March 29, 2019

Russia VPN ban: Providers “highly unlikely” to comply with state demands

By Lucy Ingham

Russia is threatening to ban virtual private network (VPN) providers that allow users to remain anonymous online, however according to an expert on the topic companies are unlikely to be cowed by the Russia VPN ban.

On Thursday Roscomnadzor, the arm of the government responsible for communications, sent letters to a slew of major VPN providers telling them to enforce a ban on software that allows users to browse anonymously. These companies, the vast majority of which are not based in Russia, have been given 30 days to comply.

However, Simon Migliano, head of research at, does not believe that companies will respect the VPN ban, particularly given the reputational damage it could cause in other markets.

“It’s highly unlikely that the VPN providers will comply with Russian demands. To agree to share user information with Russian security services would seriously undermine their privacy credentials and cause them to shed customers across the world, who would rightly feel betrayed,” he said.

The Russia VPN ban is the latest step in the surveillance war

VPNs have becoming increasingly popular with internet users around the world as a tool to protect online privacy and prevent government surveillance of their online activities. However, some countries have been taking steps to block their use.
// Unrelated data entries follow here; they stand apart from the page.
/-! ## tick -/

@[simp] theorem tick_pending (s : State) : (tick s).pending = s.pending := rfl
@[simp] theorem tick_out (s : State) : (tick s).out = s.out := rfl
@[simp] theorem tick_freeCtr (s : State) : (tick s).freeCtr = s.freeCtr := rfl
@[simp] theorem tick_regs (s : State) : (tick s).regs = s.regs := rfl
@[simp] theorem tick_req (s : State) : (tick s).req = s.req := rfl
@[simp] theorem tick_pwr (s : State) : (tick s).pwr = { s.pwr with time := if s.pwr.st = .off then s.pwr.time else s.pwr.time + 10 } := rfl
@[simp] theorem tick_ports (s : State) : (tick s).ports = s.ports := rfl
@[simp] theorem tick_rings (s : State) : (tick s).rings = s.rings := rfl
@[simp] theorem tick_cmds (s : State) : (tick s).cmds = s.cmds := rfl
@[simp] theorem tick_tabs (s : State) : (tick s).tabs = s.tabs := rfl
@[simp] theorem tick_mapu (s : State) : (tick s).mapu = s.mapu := rfl
@[simp] theorem tick_cist (s : State) : (tick s).cist = s.cist := rfl
@[simp] theorem tick_cache (s : State) : (tick s).cache = s.cache := rfl
@[simp] theorem tick_med (s : State) : (tick s).med = s.med := rfl
@[simp] theorem tick_keys (s : State) : (tick s).keys = s.keys := rfl
@[simp] theorem tick_wear (s : State) : (tick s).wear = s.wear := rfl
@[simp] theorem tick_drift (s : State) : (tick s).drift = s.drift := rfl
@[simp] theorem tick_pair (s : State) : (tick s).pair = s.pair := rfl
@[simp] theorem tick_flt (s : State) : (tick s).flt = s.flt := rfl
@[simp] theorem tick_ag (s : State) : (tick s).ag = s.ag := rfl
@[simp] theorem tick_qz (s : State) : (tick s).qz = s.qz := rfl
@[simp] theorem tick_zir (s : State) : (tick s).zir = s.zir := rfl
@[simp] theorem tick_th (s : State) : (tick s).th = s.th := rfl
@[simp] theorem tick_beryl (s : State) : (tick s).beryl = s.beryl := rfl
@[simp] theorem tick_sec (s : State) : (tick s).sec = s.sec := rfl

/-! ## setWay -/

@[simp] theorem setWay_pending (s : State) (k : Nat) (w : WayT) : (setWay s k w).pending = s.pending := rfl
@[simp] theorem setWay_out (s : State) (k : Nat) (w : WayT) : (setWay s k w).out = s.out := rfl
@[simp] theorem setWay_freeCtr (s : State) (k : Nat) (w : WayT) : (setWay s k w).freeCtr = s.freeCtr := rfl
@[simp] theorem setWay_regs (s : State) (k : Nat) (w : WayT) : (setWay s k w).regs = s.regs := rfl
@[simp] theorem setWay_req (s : State) (k : Nat) (w : WayT) : (setWay s k w).req = s.req := rfl
@[simp] theorem setWay_pwr (s : State) (k : Nat) (w : WayT) : (setWay s k w).pwr = s.pwr := rfl
@[simp] theorem setWay_ports (s : State) (k : Nat) (w : WayT) : (setWay s k w).ports = s.ports := rfl
@[simp] theorem setWay_rings (s : State) (k : Nat) (w : WayT) : (setWay s k w).rings = s.rings := rfl
@[simp] theorem setWay_cmds (s : State) (k : Nat) (w : WayT) : (setWay s k w).cmds = s.cmds := rfl
@[simp] theorem setWay_tabs (s : State) (k : Nat) (w : WayT) : (setWay s k w).tabs = s.tabs := rfl
@[simp] theorem setWay_mapu (s : State) (k : Nat) (w : WayT) : (setWay s k w).mapu = s.mapu := rfl
@[simp] theorem setWay_cist (s : State) (k : Nat) (w : WayT) : (setWay s k w).cist = s.cist := rfl
@[simp] theorem setWay_cache (s : State) (k : Nat) (w : WayT) : (setWay s k w).cache = { s.cache with ways := sSet wayInit s.cache.ways k w } := rfl
@[simp] theorem setWay_med (s : State) (k : Nat) (w : WayT) : (setWay s k w).med = s.med := rfl
@[simp] theorem setWay_keys (s : State) (k : Nat) (w : WayT) : (setWay s k w).keys = s.keys := rfl
@[simp] theorem setWay_wear (s : State) (k : Nat) (w : WayT) : (setWay s k w).wear = s.wear := rfl
@[simp] theorem setWay_drift (s : State) (k : Nat) (w : WayT) : (setWay s k w).drift = s.drift := rfl
@[simp] theorem setWay_pair (s : State) (k : Nat) (w : WayT) : (setWay s k w).pair = s.pair := rfl
@[simp] theorem setWay_flt (s : State) (k : Nat) (w : WayT) : (setWay s k w).flt = s.flt := rfl
@[simp] theorem setWay_ag (s : State) (k : Nat) (w : WayT) : (setWay s k w).ag = s.ag := rfl
@[simp] theorem setWay_qz (s : State) (k : Nat) (w : WayT) : (setWay s k w).qz = s.qz := rfl
@[simp] theorem setWay_zir (s : State) (k : Nat) (w : WayT) : (setWay s k w).zir = s.zir := rfl
@[simp] theorem setWay_th (s : State) (k : Nat) (w : WayT) : (setWay s k w).th = s.th := rfl
@[simp] theorem setWay_beryl (s : State) (k : Nat) (w : WayT) : (setWay s k w).beryl = s.beryl := rfl
@[simp] theorem setWay_sec (s : State) (k : Nat) (w : WayT) : (setWay s k w).sec = s.sec := rfl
“Russia is clearly following in the footsteps of China in clamping down on VPN services after an extended period in which the ban was in name only,” said Migliano, adding VPN providers do still operate within China.

“Even behind China’s Great Firewall, a number of the named services continue to operate in defiance of the ban.”

How would complying with the Russia VPN ban work?

Should a company decide to comply with the Russia VPN ban, doing so will present a technical challenge.

“Quite aside from any moral objections to sharing user data with Moscow, it would require a technical overhaul from those providers that have invested in developing VPN networks with in-built protections from this kind of misuse of their customers’ data,” he said.

“A more likely outcome is that while some VPN providers may shut down their Russian servers, others will risk the ban and rely on their ability to outsmart the Russian censors and continue to operate.

“They will certainly be encouraged by Roscomnadzor’s spotty record in this regard, where it lags far behind the Chinese efforts that have inspired this crackdown.”